TASK ITEM: Of the records that follow, copy only the lines from the line containing "unfold State.seqTimeout" to the line containing "State.put_touches | apply State.setErr_touches", both included, exactly as written.

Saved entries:
....................

-- ==== Sys2Proof/Laws/TouchesAtol.lean ====
section
/-! SUPPORT. Machine/Atol, Machine/Rst, Machine/Save, Machine/Restore: which parts of the state each operation can touch (`Touches`). -/

set_option linter.unreachableTactic false
set_option linter.unusedTactic false

namespace Sys2Proof.Machine

/-! ### Machine/Atol -/

theorem State.setCell_touches {m : Nat} {z s : State} (hz : Touches m z s) (hp : 0x1000000 &&& m = 0x1000000)
    (cw : ℕ) (c : CodeWord) :
    Touches m z (State.setCell s cw c) := by
  unfold State.setCell
  with_reducible repeat' first
    | assumption | apply State.setAtol_touches | exact mask_trans (by decide) hp | extract_lets

theorem State.setAtolBlk_touches {m : Nat} {z s : State} (hz : Touches m z s) (hp : 0x1000000 &&& m = 0x1000000)
    (b : ℕ) (x : AtolBlk) :
    Touches m z (State.setAtolBlk s b x) := by
  unfold State.setAtolBlk
  with_reducible repeat' first
    | assumption | apply State.setAtol_touches | exact mask_trans (by decide) hp | extract_lets

theorem State.setErr_touches {m : Nat} {z s : State} (hz : Touches m z s) (hp : 0x2 &&& m = 0x2) (p : Port) (f : Fld) :
    Touches m z (State.setErr s p f) := by
  unfold State.setErr
  with_reducible repeat' first
    | assumption | apply State.put_touches | exact mask_trans (by decide) hp

theorem State.srcErr_touches {m : Nat} {z s : State} (hz : Touches m z s) (hp : 0x2 &&& m = 0x2) (n : ℕ) (f : Fld) :
    Touches m z (State.srcErr s n f) := by
  unfold State.srcErr
  with_reducible repeat' first
    | assumption | apply State.setErr_touches | exact mask_trans (by decide) hp | split

theorem State.refreshBusy_touches {m : Nat} {z s : State} (hz : Touches m z s) (hp : 0x2 &&& m = 0x2) (n : ℕ) :
    Touches m z (State.refreshBusy s n) := by
  unfold State.refreshBusy
  with_reducible repeat' first
    | assumption | apply State.put_touches | exact mask_trans (by decide) hp | split

theorem State.opEnded_touches {m : Nat} {z s : State} (hz : Touches m z s) (hp : 0x80004C02 &&& m = 0x80004C02) (n : ℕ) :
    Touches m z (State.opEnded s n) := by
  unfold State.opEnded
  with_reducible repeat' first
    | assumption | apply State.refreshBusy_touches | apply State.raiseInt_touches | exact mask_trans (by decide) hp
    | apply touches_ite | extract_lets

theorem State.startOp_touches {m : Nat} {z s : State} (hz : Touches m z s) (hp : 0x81004C22 &&& m = 0x81004C22) (o : AtolOp) :
    Touches m z (State.startOp s o) := by
  unfold State.startOp
  with_reducible repeat' first
    | assumption | apply State.put_touches | apply State.setAtol_touches | apply State.drawn_touches
    | apply State.opEnded_touches | apply State.bump_touches | apply State.srcErr_touches | exact mask_trans (by decide) hp
    | apply touches_ite | split | extract_lets

theorem State.runArray_touches {m : Nat} {z s : State} (hz : Touches m z s) (hp : 0x81004C22 &&& m = 0x81004C22)
    (k : ℕ) : Touches m z (State.runArray k s) := by
  induction k generalizing s with
  | zero => unfold State.runArray; with_reducible repeat' first | assumption | apply State.setAtol_touches | apply State.startOp_touches | exact mask_trans (by decide) hp
  | succ k ih =>
    unfold State.runArray
    with_reducible repeat' first | assumption | apply ih | apply State.setAtol_touches | apply State.startOp_touches | exact mask_trans (by decide) hp | apply touches_ite | split

theorem State.enqueueOp_touches {m : Nat} {z s : State} (hz : Touches m z s) (hp : 0x81004C22 &&& m = 0x81004C22) (o : AtolOp) :
    Touches m z (State.enqueueOp s o) := by
  unfold State.enqueueOp
  with_reducible repeat' first
    | assumption | apply State.refreshBusy_touches | apply State.runArray_touches | apply State.setAtol_touches
    | exact mask_trans (by decide) hp | extract_lets

theorem State.setSeq_touches {m : Nat} {z s : State} (hz : Touches m z s) (hp : 0x1000002 &&& m = 0x1000002)
    (p : Port) (q : Option AtolSeq) :
    Touches m z (State.setSeq s p q) := by
  unfold State.setSeq
  with_reducible repeat' first
    | assumption | apply State.put_touches | apply State.setAtol_touches | exact mask_trans (by decide) hp | extract_lets

theorem State.abandonSeq_touches {m : Nat} {z s : State} (hz : Touches m z s) (hp : 0x1000022 &&& m = 0x1000022) (p : Port) :
    Touches m z (State.abandonSeq s p) := by
  unfold State.abandonSeq
  with_reducible repeat' first
    | assumption | apply State.bump_touches | apply State.setErr_touches | apply State.setSeq_touches
    | exact mask_trans (by decide) hp

theorem State.changeBlock_touches {m : Nat} {z s : State} (hz : Touches m z s) (hp : 0x81004C22 &&& m = 0x81004C22)
    (p : Port) (b : ℕ) (k : AtolKind) :
    Touches m z (State.changeBlock s p b k) := by
  unfold State.changeBlock
  with_reducible repeat' first
    | assumption | apply State.setErr_touches | apply State.enqueueOp_touches | exact mask_trans (by decide) hp
    | apply touches_ite | split | extract_lets

theorem State.protect_touches {m : Nat} {z s : State} (hz : Touches m z s) (hp : 0x81004C22 &&& m = 0x81004C22)
    (src : ℕ) (level : ℕ) :
    Touches m z (State.protect s src level) := by
  unfold State.protect
  with_reducible repeat' first
    | assumption | apply State.srcErr_touches | apply State.enqueueOp_touches | apply State.put_touches
    | exact mask_trans (by decide) hp | apply touches_ite

theorem State.beginCmd_touches {m : Nat} {z s : State} (hz : Touches m z s) (hp : 0x81004C22 &&& m = 0x81004C22)
    (p : Port) (op : ℕ) (level : ℕ) :
    Touches m z (State.beginCmd s p op level) := by
  unfold State.beginCmd
  with_reducible repeat' first
    | assumption | apply State.put_touches | apply State.runArray_touches | apply State.bump_touches
    | apply State.setAtol_touches | apply State.setErr_touches | apply State.setSeq_touches | exact mask_trans (by decide) hp
    | apply touches_ite | extract_lets

theorem State.completeCmd_touches {m : Nat} {z s : State} (hz : Touches m z s) (hp : 0x81004C22 &&& m = 0x81004C22)
    (p : Port) (q : AtolSeq) (w : ℕ) :
    Touches m z (State.completeCmd s p q w) := by
  unfold State.completeCmd
  with_reducible repeat' first
    | assumption | apply State.setSeq_touches | apply State.changeBlock_touches | apply State.setErr_touches
    | apply State.protect_touches | exact mask_trans (by decide) hp | apply touches_ite | extract_lets

theorem State.programCycle_touches {m : Nat} {z s : State} (hz : Touches m z s) (hp : 0x81004C22 &&& m = 0x81004C22)
    (p : Port) (q : AtolSeq) (w : ℕ) (data : Word) :
    Touches m z (State.programCycle s p q w data) := by
  unfold State.programCycle
  with_reducible repeat' first
    | assumption | apply State.changeBlock_touches | apply State.setSeq_touches | apply State.abandonSeq_touches
    | exact mask_trans (by decide) hp | apply touches_ite | extract_lets

theorem State.winWrite_touches {m : Nat} {z s : State} (hz : Touches m z s) (hp : 0x81004C22 &&& m = 0x81004C22)
    (p : Port) (w : ℕ) (data : Word) :
    Touches m z (State.winWrite s p w data) := by
  unfold State.winWrite
  with_reducible repeat' first
    | assumption | apply State.setErr_touches | apply State.abandonSeq_touches | apply State.setSeq_touches
    | apply State.programCycle_touches | apply State.completeCmd_touches | apply State.beginCmd_touches
    | exact mask_trans (by decide) hp | apply touches_ite | split

theorem State.seqTimeout_touches {m : Nat} {z s : State} (hz : Touches m z s) (hp : 0x1000022 &&& m = 0x1000022) (p : Port) :
    Touches m z (State.seqTimeout s p) := by
  unfold State.seqTimeout
  with_reducible repeat' first
    | assumption | apply State.abandonSeq_touches | exact mask_trans (by decide) hp | apply touches_ite | split

theorem State.readReport_touches {m : Nat} {z s : State} (hz : Touches m z s) (hp : 0xCFFDFE62 &&& m = 0xCFFDFE62)
    (p : Port) (w : ℕ) (cbits : ℕ) (ue : Bool) :
    Touches m z (State.readReport s p w cbits ue) := by
  unfold State.readReport
  with_reducible repeat' first
    | assumption | apply State.put_touches | apply State.bump_touches | apply State.raiseFault_touches
    | apply State.raiseInt_touches | apply State.setAtolBlk_touches | exact mask_trans (by decide) hp | apply touches_ite
    | extract_lets

theorem State.arrayRead_touches {m : Nat} {z s : State} (hz : Touches m z s) (hp : 0xCFFDFE62 &&& m = 0xCFFDFE62)
    (p : Port) (w : ℕ) (cbits : ℕ) (ue : Bool) :
    Touches m z (State.arrayRead s p w cbits ue).1 := by
  unfold State.arrayRead
  with_reducible repeat' first
    | assumption | apply State.setErr_touches | apply State.put_touches | apply State.bump_touches
    | apply State.readReport_touches | apply State.drawn_touches | exact mask_trans (by decide) hp | apply touches_ite
    | apply touches_ite_fst | split | extract_lets

theorem State.winRead_touches {m : Nat} {z s : State} (hz : Touches m z s) (hp : 0xCFFDFE62 &&& m = 0xCFFDFE62)
    (p : Port) (w : ℕ) (cbits : ℕ) (ue : Bool) :
    Touches m z (State.winRead s p w cbits ue).1 := by
  unfold State.winRead
  with_reducible repeat' first
    | assumption | apply State.abandonSeq_touches | apply State.put_touches | apply State.setErr_touches
    | apply State.arrayRead_touches | exact mask_trans (by decide) hp | apply touches_ite | apply touches_ite_fst | extract_lets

....................

REPLY:
  unfold State.seqTimeout
  with_reducible repeat' first
    | assumption | apply State.abandonSeq_touches | exact mask_trans (by decide) hp | apply touches_ite | split

theorem State.readReport_touches {m : Nat} {z s : State} (hz : Touches m z s) (hp : 0xCFFDFE62 &&& m = 0xCFFDFE62)
    (p : Port) (w : ℕ) (cbits : ℕ) (ue : Bool) :
    Touches m z (State.readReport s p w cbits ue) := by
  unfold State.readReport
  with_reducible repeat' first
    | assumption | apply State.put_touches | apply State.bump_touches | apply State.raiseFault_touches
    | apply State.raiseInt_touches | apply State.setAtolBlk_touches | exact mask_trans (by decide) hp | apply touches_ite
    | extract_lets

theorem State.arrayRead_touches {m : Nat} {z s : State} (hz : Touches m z s) (hp : 0xCFFDFE62 &&& m = 0xCFFDFE62)
    (p : Port) (w : ℕ) (cbits : ℕ) (ue : Bool) :
    Touches m z (State.arrayRead s p w cbits ue).1 := by
  unfold State.arrayRead
  with_reducible repeat' first
    | assumption | apply State.setErr_touches | apply State.put_touches | apply State.bump_touches
    | apply State.readReport_touches | apply State.drawn_touches | exact mask_trans (by decide) hp | apply touches_ite
    | apply touches_ite_fst | split | extract_lets

theorem State.winRead_touches {m : Nat} {z s : State} (hz : Touches m z s) (hp : 0xCFFDFE62 &&& m = 0xCFFDFE62)
    (p : Port) (w : ℕ) (cbits : ℕ) (ue : Bool) :
    Touches m z (State.winRead s p w cbits ue).1 := by
  unfold State.winRead
  with_reducible repeat' first
    | assumption | apply State.abandonSeq_touches | apply State.put_touches | apply State.setErr_touches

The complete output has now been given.